The short answer: because completely automatic tasks are cost-free.

Every math problem a kid does - any bit of work that anybody does -- takes something out of him. As a kid gets older, the problems get harder and involve more steps. It's automation of the earlier, simpler steps that keep the complexity of a task from getting too big to handle.

Think about it in the context of reading. When you, as an adult, with your long-term expertise in reading, contemplate the work involved in learning something new, such as Roman history, do you consider the cost of the mechanical act of reading the words on the page? Of course you don't. In fact, given a page of text to read, you almost certainly can't help but read it. The act of reading costs you nothing.

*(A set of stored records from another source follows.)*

-- ==== Sys2Proof/Tests/Slice0.lean ====
section
/-! SUPPORT. Tests. Expected results are the spec's own (95_test_vectors.md S1 to S12, V1 to V5, P1 to P6) or are
worked out by hand from its rules. The `test_meets_` theorems show, for a statement with hypotheses, a concrete state
and operands that meet them together. -/

namespace Sys2Proof.Machine.Tests

/-! ### Helpers -/

/-- A state in which a step is enabled: a program counter, an accumulator, a memory in canonical form. -/
def at' (pc : Addr) (acc : Word) (m : Memory) : State := { State.reset with pc := pc, acc := acc, mem := m }

/-- The state an outcome holds, or the one before. -/
def after (s : State) : State :=
  match step s with
  | .next t => t
  | .fault _ => s
  | .refused _ => s

/-- The accumulator, `Z` and the program counter after one step. -/
def azp (s : State) : Word × Bool × Addr := ((after s).acc, (after s).z, (after s).pc)

/-! ### WellFormed: an ill-formed memory for each check. No instruction is ill-formed (R57). -/

theorem test_instr_all_wf : Instr.wf (.clear 31) ∧ Instr.wf (.store 31) := by decide
theorem test_wf_accepts : Memory.wf [(0, 0x43#8), (31, 0xFF#8)] := by decide
theorem test_wf_refuses_address_32 : ¬ Memory.wf [(32, 0x01#8)] := by decide
theorem test_wf_refuses_falling : ¬ Memory.wf [(5, 0x01#8), (4, 0x01#8)] := by decide
theorem test_wf_refuses_twice : ¬ Memory.wf [(5, 0x01#8), (5, 0x02#8)] := by decide
theorem test_wf_refuses_unlisted_value : ¬ Memory.wf [(5, 0x00#8)] := by decide

/-! ### Decode and encode: words written out from R54's table (V1) -/

theorem test_decode_clear : decode 0b00000111#8 = .clear 7 := by decide
theorem test_decode_inc : decode 0b00100000#8 = .inc 0 ∧ decode 0b00111111#8 = .inc 31 := by decide
theorem test_decode_add : decode 0b01000101#8 = .add 5 ∧ decode 0b01011111#8 = .add 31 := by decide
theorem test_decode_dec : decode 0b01100000#8 = .dec 0 := by decide
theorem test_decode_jmp : decode 0b10000101#8 = .jmp 5 := by decide
theorem test_decode_bnz : decode 0b10101100#8 = .bnz 12 := by decide
theorem test_decode_load : decode 0b11001010#8 = .load 10 := by decide
theorem test_decode_store : decode 0b11101010#8 = .store 10 ∧ decode 0xFF#8 = .store 31 := by decide
theorem test_encode : encode (.add 5) = 0x45#8 ∧ encode (.bnz 12) = 0xAC#8 ∧ encode (.dec 31) = 0x7F#8 := by decide
theorem test_table_word : decodeTableWord 8 0xC0 = some (.load 0) ∧ decodeTableWord 16 0xC0 = none := by decide

/-! ### One step of each instruction (V2, V3, V4) -/

theorem test_clear : azp (at' 4 0xA7 []) = (0x00, true, 5) := by decide
theorem test_clear_noncanonical : azp (at' 4 0xFF [(4, 0x1F#8)]) = (0x00, true, 5) := by decide
theorem test_inc_wraps : azp (at' 9 0xFF [(9, 0x20#8)]) = (0x00, true, 10) := by decide
theorem test_inc_ignores_operand : azp (at' 0 0x05 [(0, 0x3F#8)]) = (0x06, false, 1) := by decide
theorem test_add_wraps : azp (at' 0 0xF0 [(0, 0x5F#8)]) = (0x0F, false, 1) := by decide
theorem test_add_not_sign_extended : azp (at' 0 0xFF [(0, 0x5F#8)]) = (0x1E, false, 1) := by decide
theorem test_dec_wraps : azp (at' 2 0x00 [(2, 0x60#8)]) = (0xFF, false, 3) := by decide
theorem test_dec_to_zero : azp (at' 2 0x01 [(2, 0x7F#8)]) = (0x00, true, 3) := by decide
theorem test_jmp_back : azp (at' 17 0x33 [(17, 0x80#8)]) = (0x33, false, 0) := by decide
theorem test_jmp_self_at_top : azp (at' 31 0x00 [(31, 0x9F#8)]) = (0x00, true, 31) := by decide
theorem test_bnz_taken_on_sign_bit : azp (at' 6 0x80 [(6, 0xA1#8)]) = (0x80, false, 1) := by decide
theorem test_bnz_falls_through_at_top : azp (at' 31 0x00 [(31, 0xA5#8)]) = (0x00, true, 0) := by decide
theorem test_load_own_word : azp (at' 31 0x00 [(31, 0xDF#8)]) = (0xDF, false, 0) := by decide
theorem test_load_zero : azp (at' 1 0x55 [(1, 0xCA#8)]) = (0x00, true, 2) := by decide
theorem test_store_top : (after (at' 2 0xFF [(2, 0xFF#8), (31, 0x12#8)])).mem = [(2, 0xFF#8), (31, 0xFF#8)] := by decide
theorem test_store_over_itself : (after (at' 4 0x20 [(4, 0xE4#8)])).mem = [(4, 0x20#8)] ∧
    azp (at' 4 0x20 [(4, 0xE4#8)]) = (0x20, false, 5) := by decide
theorem test_store_zero_unlists : (after (at' 0 0x00 [(0, 0xE0#8)])).mem = [] := by decide
theorem test_store_next_is_executed : (after (at' 4 0x85 [(4, 0xE5#8)])).decoded = .jmp 5 := by decide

Any component of a problem that a kid has mastered to automaticity will be discounted; in other words, completely automatic (rote!) tasks are not a drain on a kid's intellectual energy budget. The kid can focus on what he's intended to learn in that lesson, and can go further before he has to quit.

an example

In order to get specific, let's analyze what needs to be done in order to do an algebra word problem of a type that most of us don't remember fondly; mixture problems.

You have two lemonade mixtures. Mixture A is 5 parts water to 1 part lemonade powder, and mixture B is 2 parts water to 1 part lemonade powder. How much of mixture A and mixture B should you mix tin order to get a quart of a mixture that is 3 parts water to 1 part lemonade powder?

Nightmares are made of this stuff, but let's look at the steps you must take to do this problem. There are different ways to do this problem, obviously, but I would guess that they boil down to the same set of steps, more or less.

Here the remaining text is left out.